Originally posted by Sepia TintFor me, “unencumbered awareness” mainly means unencumbered by “thinking-about.” I know of no experience that is not “framed” by our consciousness. I suspect that that is inescapable, and is part of the bedrock (a term which I have chosen—actually, borrowed from Wittgenstein, for my own purposes however—because it indicates what we cannot get beyond). I do not think we can get beyond our own consciousness.
I suppose my question is really about whether the bedrock of unencumbered awareness is any more than a theoretical notion. Because awareness implies some kind of conciousness being present, that conciousness is probably applying a frame of reference to what is experienced, in order to experience it in the first place. I am not sure how things would be if ...[text shortened]... at a molecular level for example, or to a different time frame, one closer to eternity, say....

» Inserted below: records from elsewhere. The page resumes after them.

-- ==== Sys2Proof/Machine/Script.lean ====
section
/-! DEFINITION. The caller's scripts (30_encoding.md R68). Names, copying and conditions happen in the
caller; none of it is state or behaviour of the CORE. -/

namespace Sys2Proof.Machine

/-- An operand of a script's command: a number, or `%n.res`, the result the caller kept under name `n`. -/
inductive Operand where
  | lit (v : Nat)
  | res (n : Nat)
  deriving DecidableEq, Repr

/-- R68: the fields of a kept response that a condition can ask for. -/
inductive RspField where
  | status
  | ovf
  | q
  | res
  deriving DecidableEq, Repr

/-- A condition on a kept response: a field of it equals a number, or differs from it. -/
inductive Condition where
  | isEq (n : Nat) (x : RspField) (v : Nat)
  | isNe (n : Nat) (x : RspField) (v : Nat)
  deriving DecidableEq, Repr

/-- R68: a line of a script. -/
inductive ScriptLine where
  /-- `%n = <command>`; an absent `k` is `ke = 0`. -/
  | send (n : Nat) (op : BitVec 3) (td id a b : Operand) (k : Option Operand)
  /-- `if <condition on a response> stop`. -/
  | stopIf (c : Condition)
  deriving DecidableEq, Repr

/-- The name under which a line keeps a response, if it sends a command. -/
def ScriptLine.sends : ScriptLine → Option Nat
  | .send n _ _ _ _ _ _ => some n
  | .stopIf _ => none

/-- What the caller keeps: a name and the response under it, the latest first. -/
abbrev Kept : Type := List (Nat × Response Config.W)

/-- The response kept under a name. R68 does not say what `%n` means when two lines of a script keep a
response under one name; the model takes the latest (DESIGN CHOICE, log entry 11). -/
def Kept.find : Kept → Nat → Option (Response Config.W)
  | [], _ => none
  | p :: ps, n => if p.1 = n then some p.2 else Kept.find ps n

/-- 70_reset_and_hazards.md R188: a command that uses `%n.res` can be built only after response `%n`
has arrived. -/
def Operand.value (h : Kept) : Operand → Option Nat
  | .lit v => some v
  | .res n => (Kept.find h n).map fun r => r.res.toNat

/-- The number in a field of a response word (R62). -/
def RspField.value (r : Response Config.W) : RspField → Nat
  | .status => r.status.code.toNat
  | .ovf => r.ovf.toNat
  | .q => r.q
  | .res => r.res.toNat

/-- Whether a condition holds; none when it asks for a response that has not arrived. -/
def Condition.holds (h : Kept) : Condition → Option Bool
  | .isEq n x v => (Kept.find h n).map fun r => x.value r == v
  | .isNe n x v => (Kept.find h n).map fun r => x.value r != v

/-- The command word of a script's command, its operands copied into its fields. R68 does not say what a
number too large for its field means; the model keeps its low bits, `W` of a container and `DW` of a
count (DESIGN CHOICE, log entry 11). -/
def commandOf (h : Kept) (op : BitVec 3) (td id a b : Operand) (k : Option Operand) : Option CmdWord := do
  let vtd ← td.value h
  let vid ← id.value h
  let va ← a.value h
  let vb ← b.value h
  let vk ← match k with
    | none => some 0
    | some x => x.value h
  return packCmd Config.DW op
    { ke := k.isSome, k := vk, td := vtd, id := vid
      a := BitVec.ofNat Config.W va, b := BitVec.ofNat Config.W vb }

/-- R68, 70_reset_and_hazards.md R189: run a script. It is over when its last command is answered or when
the caller stops; none when a line needs a response that has not arrived. -/
def runScript : List ScriptLine → Kept → Option Kept
  | [], h => some h
  | .send n op td id a b k :: rest, h =>
    match commandOf h op td id a b k with
    | none => none
    | some w => runScript rest ((n, answerTo w) :: h)
  | .stopIf c :: rest, h =>
    match c.holds h with
    | none => none
    | some true => some h
    | some false => runScript rest h

end Sys2Proof.Machine
end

However, we can realize that the self-looping aspect of our consciousness can create an impression that we are separate from the world we view. The “I” is, in that respect, a construct of consciousness, not a reality that precedes it.
In the bedrock experience, one realizes the relativity of that “I-construct.” Our intimate connection with (entanglement with) the rest of reality is certainly framed by our consciousness, but not by the I-construct. The I-construct is useful; but it is not “bedrock”. So, unencumbered awareness also means an awareness unencumbered by that self-looping construct. It does not, however, mean an awareness unencumbered by the simple framing activity of our consciousness. We do not have a view from elsewhere, let alone a view from nowhere.
One of the thoughts that does not arise in the “bedrock” awareness is the thought of—“I”.